Hi
In discussion last night I was saying how to my ears diode cathode biasing makes the amp sound brittle. I was wondering if anyone had put a sine wave through a forward biased sic diode and measured the output to see if it introduces nonlinearity? I don’t have the scope and freq analyser to do this but my physics background really wants to do the expt ;-)
Happy Thursday y’all
In discussion last night I was saying how to my ears diode cathode biasing makes the amp sound brittle. I was wondering if anyone had put a sine wave through a forward biased sic diode and measured the output to see if it introduces nonlinearity? I don’t have the scope and freq analyser to do this but my physics background really wants to do the expt ;-)
Happy Thursday y’all
What do you mean "put a sine wave through a forward biased sic diode"? That's not the same as diode biasing.
What I mean is put a forward voltage across a diode and then add a smaller sine wave onto it and see how the diode affects the signal. Is that clearer? So have a 3v dc (diode and resistor) with a 1v sine ripple.
The shape of a diode transfer function is well known, you can simulate that setup in SPICE. I don't know what you think it will tell you about diode biasing though.
This is too explicit a subject to make any generalized conclusions. We're often discussing an operating point of the LED somewhere in or below the knee on the LED's I/V curve. Here the Goddess and the Devil dwell together in the details. In the 1mA to 4mA range slope varies a lot, but is in the single or small two digit Ohm range, so its contribution is scaled by that as a factor of other circuit resistances, the sum of whatever actual stripey resistor is in series and the reciprocal of Gm, roughly but close.

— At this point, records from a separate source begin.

/-- The entry of `val` of a value-returning instruction that traps is freed (03 R91): it is reserved again on replay. -/
def freeValue : List Entry → List Entry
  | [] => []
  | e :: r => { e with reserved := false } :: r

/-- ESLOT (02 R45): whether the word at pc is a P-form word, and whether it was reached with slot 0 done. A word that cannot be fetched
leaves that as it stands. -/
def State.slotWord (s : State) : BitVec 2 :=
  match s.fetchAt s.me.pc with
  | .ok _ => BitVec.ofBool (s.pairAt s.me.pc) ++ BitVec.ofBool (s.pairAt s.me.pc && s.me.only1)
  | .error _ => BitVec.ofBool s.me.only1 ++ BitVec.ofBool s.me.only1

/-- Change the error counters of a die (19 R343). -/
def State.withErrors (s : State) (die : Nat) (f : Errors → Errors) : State :=
  if h : die < 12 then { s with power := { s.power with errors := s.power.errors.set die (f s.power.errors[die]) } } else s

/-- A 32-bit count that saturates (19 R343). -/
def satInc (n : BitVec 32) : BitVec 32 := if n = BitVec.allOnes 32 then n else n + 1

/-- The row at which a running mma, mld or mst stands, which a trap writes to VSTART (10 R231, R238). -/
def Entry.rowStop (e : Entry) : Option Nat :=
  match e.op with
  | .mma _ _ _ _ _ _ _ => some e.vstart
  | .mld _ _ _ _ => some e.vstart
  | .mst _ _ _ _ => some e.vstart
  | _ => none

/-- A channel the thread in focus was opening is given up, as a refused open is (21 R387): the instruction that waited for the
reply is executed again. -/
def State.abandonOpen (s : State) : State :=
  let mine (c : Sender) : Bool := c.tid == s.me.tid && !c.opened && !c.gone
  let s' := (s.fab.senders.filter mine).foldl (fun s c => s.sendOrLose c.pkg (.close c.chan 0 s.me.bto.toNat)) s
  { s' with fab := { s'.fab with senders := s'.fab.senders.filter (fun c => !mine c) } }

/-- TAKING A TRAP (04 R97 to R101). With TIP = 1 or TVEC = 0 the launch ends. A
poisoned-data trap counts CONS on the die of the core (19 R344). -/
def State.enterTrap (s : State) (t : Trap) : State :=
  let s := if t.code == cPoison then s.withErrors (layerOf s.me.core) (fun e => { e with cons := satInc e.cons }) else s
  if s.me.tip || s.me.tvec == 0 then
    (({ s with me := { s.me with exiting := none, only1 := false } } : State).withLaunch s.me.lid (fun l => l.addFault (if s.me.tip then cDouble else t.code) 0 s.me.tid t.addr)).endLaunch s.me.lid 1
  else
    let slot := s.slotWord
    let s := s.abandonOpen.leaveEngine s.me.tid
    let t' := s.me.freeze
    { s with me := { t' with
        status := .running
        epc := s.me.pc
        ecause := (t.src ++ t.code).setWidth 64
        einfo := t.detail ++ t.pc.setWidth 52
        eaddr := t.addr
        eslot := slot
        win := if t.vstart.isSome then freeValue t'.win else t'.win
        estream := t.stream
        vstart := match t.vstart, s.me.win.head?.bind Entry.rowStop with
          | some n, _ => BitVec.ofNat 64 n
          | none, some n => if s.me.held then s.me.vstart else BitVec.ofNat 64 n
          | none, none => s.me.vstart
        psup := s.me.priv == .sup
        tip := true
        priv := .sup
        only1 := false
        exiting := none
        pc := s.me.tvec } }

/-- A trap of the access processor at the word at pc: SRC 00, PC equal to EPC (04 R98). -/
def State.trapA (s : State) (code : BitVec 8) (detail : BitVec 12) (addr : Word) : State :=
  s.enterTrap ⟨code, 0, detail, addr, s.me.pc, none, 0⟩

def trapA (s : State) (code : BitVec 8) (detail : BitVec 12) (addr : Word) : Out := .next (s.trapA code detail addr)

/-- A supervisor instruction at job level (02 R38 row 7). -/
def supervisorOnly (s : State) (act : State → Out) : Out :=
  if s.me.priv = .sup then act s else trapA s cPrivilege 0 0

/-- RETURN FROM A TRAP (04 R103) but for the replay of the window, which then runs as R96 says: the oldest entry
takes a VSTART that a fault wrote, issue continues at EPC, at slot 1 alone when ESLOT says so (02 R44). -/
def State.leaveTrap (s : State) : State :=
  let t := s.me
  { s with me := { t with
      priv := if t.psup then .sup else .job
      tip := false
      held := false
      win := match t.held, t.win with
        | true, e :: r =>
          ({ e with vstart := if t.vstart = 0 then e.vstart else t.vstart.toNat } :: r).map (fun o =>
            { o with reserved := o.ret.isSome, replay := true })
        | _, w => w
      vstart := if t.held then 0 else t.vstart
      only1 := t.eslot == 3
      before := if t.eslot = 3 then t.before else none
      pc := t.epc } }

/-- Registers whose value has not arrived (01 R21): x0 is never pending (03 R91). -/
def Thread.pending (t : Thread) (r : XReg) : Bool :=
  r != 0 && (t.win.any (fun e => e.ret == some r) || t.vals.any (fun v => v.dest == r) || t.owed.any (fun o => o.1 == r))

/-- Reserved entries of the value queue (01 R21). -/
def Thread.valuesReserved (t : Thread) : Nat :=
  (t.win.filter (fun e => e.reserved)).length + t.vals.length + (t.owed.filter (fun o => o.2)).length

/-- Answers of a read. -/
inductive Got where
  | bytes (l : List Byte)
  | empty
  | poisoned
  | denied (b : Bad)
  | lost (pkg : Nat)
  | later
  deriving DecidableEq, Repr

So, it's quite a non-linear part, but its distortion contribution is scaled (linearly, if I'm very much mistaken) by a ratio of its slope of a few Ohms to a circuit total of, maybe, about 1K Ohms, or a couple. Ballpark, with a headwind. A distortion generator with a 30dB disadvantage.

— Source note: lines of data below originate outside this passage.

-- ==== Sys2Proof/Machine/Operands.lean ====
section
/-!
DEFINITION. Operand forms of execute-class instructions: elements of vector, mask and scale registers (06 R117, R123, 07 R143,
R158), the element classes (06 R121), scalar operands (08 R169), and elements of memory (09 R197 to R200, 18 R321, 10 R239).
-/
namespace Sys2Proof.Machine

/-- Why an element cannot be performed now: it waits, or it fails with a cause (04 R98) and, for a stream, ESTREAM. -/
structure Fail where
  code : BitVec 8
  src : BitVec 2
  detail : BitVec 12
  addr : Word
  stream : Word
  deriving DecidableEq, Repr

inductive Stop where
  | wait
  | fail (f : Fail)
  deriving DecidableEq, Repr

/-- Why a memory element cannot be performed: it waits, or a check fails at an address. -/
inductive Miss where
  | wait
  | bad (b : Bad) (addr : Word)
  deriving DecidableEq, Repr

/-- SRC of 04 R97. -/
def srcLanes : BitVec 2 := 1
def srcMatrix : BitVec 2 := 2
def srcStream : BitVec 2 := 3

def Miss.stop (src : BitVec 2) (stream : Word) : Miss → Stop
  | .wait => .wait
  | .bad b a => .fail ⟨b.code, src, b.detail, a, stream⟩

/-- One slot of a window entry, as the lanes perform it: operation, captured scalars, VL, VTYPE, first element, elements of a
store that stand again (04 R94), SHAPE, which slot, its place in the window, the tag of its result (06 R124), the mask by which it takes
positions of a port (09 R207), the VSTART of the instruction, the TIME of the youngest load its scalars depend on (11 R249), and the operation
of slot 0 where it stands for slot 1. -/
structure Work where
  op : EOp
  sc : List Word
  vl : Nat
  vt : VType
  vstart : Nat
  low : Nat
  upto : Nat
  shape : Word
  second : Bool
  place : Nat
  tag : BitVec 4
  sel : Option (BitVec 16384)
  first : Nat
  since : Nat
  prev : Option EOp
  deriving DecidableEq, Repr

def Work.scal (w : Work) (n : Nat) : Word := w.sc.getD n 0

/-- A register of each file by number. -/
def Thread.vreg (t : Thread) (n : Nat) : VFile := t.v[n % 32]'(by omega)
def Thread.setVreg (t : Thread) (n : Nat) (f : VFile) : Thread := { t with v := t.v.set (n % 32) f (by omega) }
def Thread.kreg (t : Thread) (k : KReg) : KFile := t.k[k.toNat]'(by have := k.isLt; omega)
def Thread.setKreg (t : Thread) (k : KReg) (f : KFile) : Thread :=
  if k = 0 then t else { t with k := t.k.set k.toNat f (by have := k.isLt; omega) }
def Thread.ereg (t : Thread) (e : EReg) : EFile := t.e[e.toNat]'(by have := e.isLt; omega)
def Thread.setEreg (t : Thread) (e : EReg) (f : EFile) : Thread :=
  { t with e := t.e.set e.toNat f (by have := e.isLt; omega) }
def Thread.mreg (t : Thread) (m : MReg) : MFile := t.m[m.toNat]'(by have := m.isLt; omega)
def Thread.setMreg (t : Thread) (m : MReg) (f : MFile) : Thread :=
  { t with m := t.m.set m.toNat f (by have := m.isLt; omega) }

/-- A group of a register (06 R117). -/
def VFile.groupAt (f : VFile) (g : Nat) : Group := f.groups[g % 32]'(by omega)

/-- Element j of a group at width w (07 R143), and the group with it replaced. -/
def getPart (w : Nat) (g : Group) (j : Nat) : Nat := g.toNat / 2 ^ (w * j) % 2 ^ w
def setPart (w : Nat) (g : Group) (j v : Nat) : Group :=
  (g &&& ~~~((BitVec.ofNat 256 (2 ^ w - 1)) <<< (w * j))) ||| ((BitVec.ofNat 256 (v % 2 ^ w)) <<< (w * j))

/-- The register and the group of it that hold element group g of the register group based at r, for L lanes (06 R117). -/
def groupHome (lanes : Nat) (r : VReg) (g : Nat) : Nat × Nat := (r.toNat + g / (4 * lanes), g % (4 * lanes))

/-- Element i of width w of the register group based at r. -/
def Thread.vget (t : Thread) (r : VReg) (w i : Nat) : Nat :=
  let e := 256 / w
  let (n, g) := groupHome t.lanes r (i / e)
  getPart w ((t.vreg n).groupAt g) (i % e)

/-- The number of the register whose poisoned word holds element i (19 R344). -/
def Thread.vpoison (t : Thread) (r : VReg) (w i : Nat) : Option Nat :=
  let e := 256 / w
  let (n, g) := groupHome t.lanes r (i / e)
  if (t.vreg n).poison.getLsbD (4 * g + w * (i % e) / 64) then some (n % 32) else none

/-- DETAIL of a poisoned register word (04 R98): REG = 1, number, file. -/
def regPoison (file num : Nat) : Fail := ⟨cPoison, srcLanes, BitVec.ofNat 12 (1 + 2 * num + 64 * file), 0, 0⟩

/-- Element i of a vector register operand that is storage. -/
def Thread.vread (t : Thread) (r : VReg) (w i : Nat) : Except Stop Nat :=
  match t.vpoison r w i with
  | some n => .error (.fail (regPoison 0 n))
  | none => .ok (t.vget r w i)

/-- Mask bit i; k0 is all ones (06 R121, R123). -/
def Thread.kget (t : Thread) (k : KReg) (i : Nat) : Bool := k == 0 || (t.kreg k).bits.getLsbD i

/-- Mask bit i, where its register word is not poisoned. -/
def Thread.kread (t : Thread) (k : KReg) (i : Nat) : Except Stop Bool :=
  if k != 0 && (t.kreg k).poison.getLsbD (i / 64) then .error (.fail (regPoison 1 k.toNat)) else .ok (t.kget k i)

/-- Scale byte j (07 R158). -/
def Thread.eget (t : Thread) (e : EReg) (j : Nat) : Nat := ((t.ereg e).bits.extractLsb' (8 * j) 8).toNat

def Thread.eread (t : Thread) (e : EReg) (j : Nat) : Except Stop Nat :=
  if (t.ereg e).poison.getLsbD (j / 8) then .error (.fail (regPoison 3 e.toNat)) else .ok (t.eget e j)

/-- Words of 8 bytes that a list of written element positions of a group covers whole (19 R344): a mask of its four words. -/
def wholeWords (w : Nat) (js : List Nat) : BitVec 4 :=
  (List.range 4).foldl (fun m n =>
    if (List.range (64 / w)).all (fun k => js.contains (n * (64 / w) + k)) then m ||| BitVec.twoPow 4 n else m) 0

/-- Write elements of one element group of a register group (06 R106, R121, R130; 19 R344). -/
def Thread.vwrite (t : Thread) (r : VReg) (w g : Nat) (vals : List (Nat × Nat)) : Thread :=
  if vals.isEmpty then t
  else
    let (n, lg) := groupHome t.lanes r g
    let f := t.vreg n
    let e := 256 / w
    let new := vals.foldl (fun acc p => setPart w acc (p.1 % e) p.2) (f.groupAt lg)
    let clear := (wholeWords w (vals.map (fun p => p.1 % e))).setWidth 128 <<< (4 * lg)
    t.setVreg n { f with
      groups := f.groups.set (lg % 32) new (by omega)
      dirty := true
      wx := max f.wx (lg + 1)
      gam := f.gam ||| BitVec.twoPow 32 lg
      poison := f.poison &&& ~~~clear }

/-- Write bits of a mask register (06 R123); a write to k0 is discarded (01 R12). -/
def Thread.kwrite (t : Thread) (k : KReg) (vals : List (Nat × Nat)) : Thread :=
  if vals.isEmpty then t
  else
    let f := t.kreg k
    let bits := vals.foldl (fun b p =>
      if p.2 % 2 = 1 then b ||| BitVec.twoPow 16384 p.1 else b &&& ~~~(BitVec.twoPow 16384 p.1)) f.bits
    let words := (distinct (vals.map (fun p => p.1 / 64))).filter
      (fun n => (List.range 64).all (fun j => vals.any (fun p => p.1 == 64 * n + j)))
    t.setKreg k ⟨bits, true, words.foldl (fun p n => p &&& ~~~(BitVec.twoPow 256 n)) f.poison⟩

/-- Write bytes of a scale register (07 R158). -/
def Thread.ewrite (t : Thread) (e : EReg) (vals : List (Nat × Nat)) : Thread :=
  if vals.isEmpty then t
  else
    let f := t.ereg e
    let bits := vals.foldl (fun b p =>
      (b &&& ~~~((255#2048) <<< (8 * p.1))) ||| ((BitVec.ofNat 2048 (p.2 % 256)) <<< (8 * p.1))) f.bits
    let words := (List.range 32).filter (fun n => (List.range 8).all (fun j => vals.any (fun p => p.1 == 8 * n + j)))
    t.setEreg e ⟨bits, true, words.foldl (fun p n => p &&& ~~~(BitVec.twoPow 32 n)) f.poison⟩

/-- Set the tag of every register of a group, and their dirty marks (06 R124, 04 R106). -/
def Thread.setTag (t : Thread) (r : VReg) (grouping : Nat) (tag : BitVec 4) : Thread :=
  (List.range grouping).foldl (fun t k => t.setVreg (r.toNat + k) { t.vreg (r.toNat + k) with tag := tag, dirty := true }) t

/-- The scalar value of an x operand for a format (08 R169). -/
def scalarFor (f : Fmt) (x : Word) : Nat := x.toNat % 2 ^ f.width

/-- Whether the instruction performs element i (06 R121 and the replay of 04 R96), for e elements to the group: any element of a
group other than the one that holds its first element, and there the elements from it on; and elements that stand again. -/
def Work.takes (w : Work) (i : Nat) : Bool :=
  i / w.vt.perGroup != w.vstart / w.vt.perGroup || decide (w.vstart ≤ i) || decide (w.low ≤ i ∧ i < w.upto)

/-- Physical lane of logical lane l (06 R115). -/
def Thread.physLane (t : Thread) (l : Nat) : Nat := (bitsOf t.lmask).getD l 0

/-- Where a memory element may lie: anywhere (vld, vst, streams), the scratchpad and lane windows (vldx, vstx), not in a window
(the Awl), not in a lane slice (engines of the thread that belong to no lane), or neither in a lane slice nor remote (tiles). -/
inductive Reach where
  | plain | scratch | awl | engine | tile
  deriving DecidableEq, Repr

/-- The checks of 09 R197 but poison, on one element: alignment, page, permission and region; routes (21 R382). -/
def State.checkElem (s : State) (acc : Acc) (lane : Nat) (reach : Reach) (va : Word) (size : Nat) : Except Bad Xlat :=
  if va.toNat % size ≠ 0 then .error ⟨cMisaligned, detailOf acc (s.peekRemote s.env va)⟩
  else
    match s.translate s.env acc (if reach == .tile || reach == .engine then none else some (s.me.physLane lane)) va with
    | .error b => .error b
    | .ok x =>
      let inWin := decide (windowRegion ≤ va.toNat)
      let inScratch := inWin && decide (va.toNat < winCap)
      match x.place with
      | .far pkg _ =>
        if reach == .tile || reach == .scratch || !s.reaches pkg then .error ⟨cAccess, detailOf acc true⟩ else .ok x
      | _ =>
        if (reach == .scratch && !inScratch) || (reach == .awl && inWin) then .error ⟨cAccess, detailOf acc false⟩ else .ok x

/-- Masked bytes of the thread that its lane's store buffer holds before a window place (06 R135), oldest first. -/
def Thread.heldBytes (t : Thread) (place lane : Nat) : List MaskedByte :=
  ((t.st.flatten ++ (t.win.take place).flatMap (·.held)).filter (fun h => h.lane == lane)).flatMap (·.near)

/-- Lay held bytes over bytes read at a home address. -/
def overlay (held : List MaskedByte) (h : Nat) (bs : List Byte) : List Byte :=
  held.foldl (fun l b =>
    if h ≤ b.addr ∧ b.addr < h + l.length then l.set (b.addr - h) (mergeByte b (l.getD (b.addr - h) 0)) else l) bs

/-- The ordering kind of an access: that of its page, 3 for a lane slice (11 R245, R248). -/
def Xlat.order (x : Xlat) : BitVec 2 := x.kind.getD 3

/-- Whether vector accesses of a kind of reach may go through the data L1 (06 R140). -/
def Reach.cached : Reach → Bool
  | .plain | .scratch => true
  | _ => false

/-- Read one element from memory (09 R197 to R200): its bytes, or why it cannot be read now. Its address depends on a load of TIME
`since` (11 R249). -/
def State.getElem (s : State) (place lane since : Nat) (reach : Reach) (va : Word) (size : Nat) : Except Miss (List Byte) :=
  match s.checkElem .load lane reach va size with
  | .error b => .error (.bad b va)
  | .ok x =>
    match x.place with
    | .near h =>
      if s.mem.isEmptyAt h size then .error .wait
      else
        let held := if reach.cached then s.me.heldBytes place lane else []
        let all := (List.range size).all (fun k => held.any (fun b => b.addr == h + k && b.mask == 0xFF))
        if (s.mem.poisonAt h size).isSome && !all then .error (.bad ⟨cPoison, 0⟩ (va &&& ~~~7))
        else .ok (overlay held h (s.mem.seenBytes (if x.cached && reach.cached then some (s.me.core, since) else none) h size))
    | .cap o => .ok (s.capBytes o size)
    | .far pkg addr =>
      match s.me.remote.find? (fun r => r.pkg == pkg && r.addr == addr && r.size == size) with
      | some r =>
        match r.reply with
        | .data l => if l.any (·.2) then .error (.bad ⟨cPoison, 0⟩ (va &&& ~~~7)) else .ok (l.map (·.1))
        | .denied => .error (.bad ⟨cAccess, 2⟩ va)
        | .lost => .error (.bad ⟨cPeerLost, BitVec.ofNat 12 pkg⟩ va)
        | .none => .error .wait
      | none => .error .wait

/-- Bytes an element writes, with the package they go to (none: this one). -/
abbrev Out1 := List (Option Nat × MaskedByte)

/-- The micro-TLB in the path of an element: its lane's, or that of the access processor (log 8). -/
def Thread.agentOf (t : Thread) (lane : Nat) (reach : Reach) : Option Nat :=
  if reach == .tile || reach == .engine then none else some (t.physLane lane)

/-- Memory after reads of a lane or an engine: a line that came through the data L1 stays there, any other read drops the core's copy of its line, so
that none of its later reads goes backwards (06 R140, 11 R243); lines of the host window are held (20 R354). -/
def State.touchReads (s : State) (lane since : Nat) (reach : Reach) (reads : List (Word × Nat)) : State :=
  reads.foldl (fun s r =>
    match s.checkElem .load lane reach r.1 r.2 with
    | .ok ⟨.near h, _, c⟩ => (s.afterRead (c && reach.cached) since h).hit (s.me.agentOf lane reach) r.1
    | _ => s) s

/-- Check one element of a store and form its bytes, with the ordering kind of the access (09 R197, R198): `mask` is the part of each byte
written. -/
def State.putElem (s : State) (lane : Nat) (reach : Reach) (va : Word) (bs : List Byte) (mask : Byte) : Except Miss (BitVec 2 × Out1) :=
  match s.checkElem .store lane reach va bs.length with
  | .error b => .error (.bad b va)
  | .ok x =>
    let lay (a : Nat) : List MaskedByte := (List.range bs.length).map (fun k => ⟨a + k, bs.getD k 0, mask⟩)
    match x.place with
    | .near h => .ok (x.order, (lay h).map (fun b => (none, b)))
    | .cap _ => .error (.bad ⟨cAccess, detailOf .store false⟩ va)
    | .far pkg addr => .ok (x.order, (lay addr).map (fun b => (some pkg, b)))

/-- Where remote reads go: package, address, size. -/
def State.farReads (s : State) (lane : Nat) (reach : Reach) (reads : List (Word × Nat)) : List (Nat × Nat × Nat) :=
  reads.filterMap (fun r =>
    match s.checkElem .load lane reach r.1 r.2 with
    | .ok ⟨.far pkg addr, _, _⟩ => some (pkg, addr, r.2)
    | _ => none)

/-- Send the requests of remote reads that have not been sent (21 R383, R384). -/
def State.askAll (s : State) (reads : List (Nat × Nat × Nat)) : State :=
  (requestsOf (reads.eraseDups.filter (fun r => !s.me.remote.any (fun q => q.pkg == r.1 && q.addr == r.2.1 && q.size == r.2.2)))).foldl
    (fun s c => s.askList c.1 c.2) s

def State.askFar (s : State) (lane : Nat) (reach : Reach) (reads : List (Word × Nat)) : State := s.askAll (s.farReads lane reach reads)

/-- Replies that have served are forgotten (21 R384). -/
def State.dropReplies (s : State) (reads : List (Nat × Nat × Nat)) : State :=
  { s with me := { s.me with remote := s.me.remote.filter (fun q => !reads.contains (q.pkg, q.addr, q.size)) } }

end Sys2Proof.Machine
end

Actual measured data with a high mu triode (low current, at or below the knee, larger contribution because of shallower slope) at large output will naturally be different than a medium mu triode (medium current, on the higher end of the knee, smaller contribution because of steeper slope). When in doubt, add bias.
I guess this is a carryover from jhs' recent thread, which was a carryover from stephe's thread. The beat goes on.
All good fortune,
Chris
So, it's quite a non-linear part, but its distortion contribution is scaled (linearly, if I'm very much mistaken) by a ratio of its slope of a few Ohms to a circuit total of, maybe, about 1K Ohms, or a couple. Ballpark, with a headwind. A distortion generator with a 30dB disadvantage.
Actual measured data with a high mu triode (low current, at or below the knee, larger contribution because of shallower slope) at large output will naturally be different than a medium mu triode (medium current, on the higher end of the knee, smaller contribution because of steeper slope). When in doubt, add bias.
I guess this is a carryover from jhs' recent thread, which was a carryover from stephe's thread. The beat goes on.